── Records to process
-- ==== Sys2Proof/Machine/CompareBit.lean ====
section
/-!
DEFINITION. CMP, CPX, CPY and BIT (47_compare_bittest.md R160 to R164); none writes a register or memory.
-/

namespace Sys2Proof.Machine

/-- CMP (47_compare_bittest.md R160). -/
def opCmp (m : MemOperand) (s : State) : Result := readInstr m (fun v s => compare s.a v s) s

/-- $C1 CMP, (Indirect,X) (R160, R99). -/
def execCmpIndX (b : Byte) (s : State) : Result := opCmp (.indX b) s

/-- $C5 CMP, Zero Page (R160, R92). -/
def execCmpZp (b : Byte) (s : State) : Result := opCmp (.zp b) s

/-- $C9 CMP, Immediate (R160, R91). -/
def execCmpImm (b : Byte) (s : State) : Result := opCmp (.imm b) s

/-- $CD CMP, Absolute (R160, R95). -/
def execCmpAbs (a : Addr) (s : State) : Result := opCmp (.abs a) s

/-- $D1 CMP, (Indirect),Y (R160, R100). -/
def execCmpIndY (b : Byte) (s : State) : Result := opCmp (.indY b) s

/-- $D5 CMP, Zero Page,X (R160, R93). -/
def execCmpZpX (b : Byte) (s : State) : Result := opCmp (.zpX b) s

/-- $D9 CMP, Absolute,Y (R160, R97). -/
def execCmpAbsY (a : Addr) (s : State) : Result := opCmp (.absY a) s

/-- $DD CMP, Absolute,X (R160, R96). -/
def execCmpAbsX (a : Addr) (s : State) : Result := opCmp (.absX a) s

/-- CPX (47_compare_bittest.md R161). -/
def opCpx (m : MemOperand) (s : State) : Result := readInstr m (fun v s => compare s.x v s) s

/-- $E0 CPX, Immediate (R161, R91). -/
def execCpxImm (b : Byte) (s : State) : Result := opCpx (.imm b) s

/-- $E4 CPX, Zero Page (R161, R92). -/
def execCpxZp (b : Byte) (s : State) : Result := opCpx (.zp b) s

/-- $EC CPX, Absolute (R161, R95). -/
def execCpxAbs (a : Addr) (s : State) : Result := opCpx (.abs a) s

/-- CPY (47_compare_bittest.md R162). -/
def opCpy (m : MemOperand) (s : State) : Result := readInstr m (fun v s => compare s.y v s) s

/-- $C0 CPY, Immediate (R162, R91). -/
def execCpyImm (b : Byte) (s : State) : Result := opCpy (.imm b) s

/-- $C4 CPY, Zero Page (R162, R92). -/
def execCpyZp (b : Byte) (s : State) : Result := opCpy (.zp b) s

/-- $CC CPY, Absolute (R162, R95). -/
def execCpyAbs (a : Addr) (s : State) : Result := opCpy (.abs a) s

/-- BIT (47_compare_bittest.md R163). -/
def opBit (m : MemOperand) (s : State) : Result := readInstr m bitTest s

/-- $24 BIT, Zero Page (R163, R92). -/
def execBitZp (b : Byte) (s : State) : Result := opBit (.zp b) s

/-- $2C BIT, Absolute (R163, R95). -/
def execBitAbs (a : Addr) (s : State) : Result := opBit (.abs a) s

end Sys2Proof.Machine
end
────
* _Action item_
Up to and including the line with "(47_compare_bittest.md R160). -/", write out the records above exactly, starting from their first line.

* _Exercise output_
-- ==== Sys2Proof/Machine/CompareBit.lean ====
section
/-!
DEFINITION. CMP, CPX, CPY and BIT (47_compare_bittest.md R160 to R164); none writes a register or memory.
-/

namespace Sys2Proof.Machine

/-- CMP (47_compare_bittest.md R160). -/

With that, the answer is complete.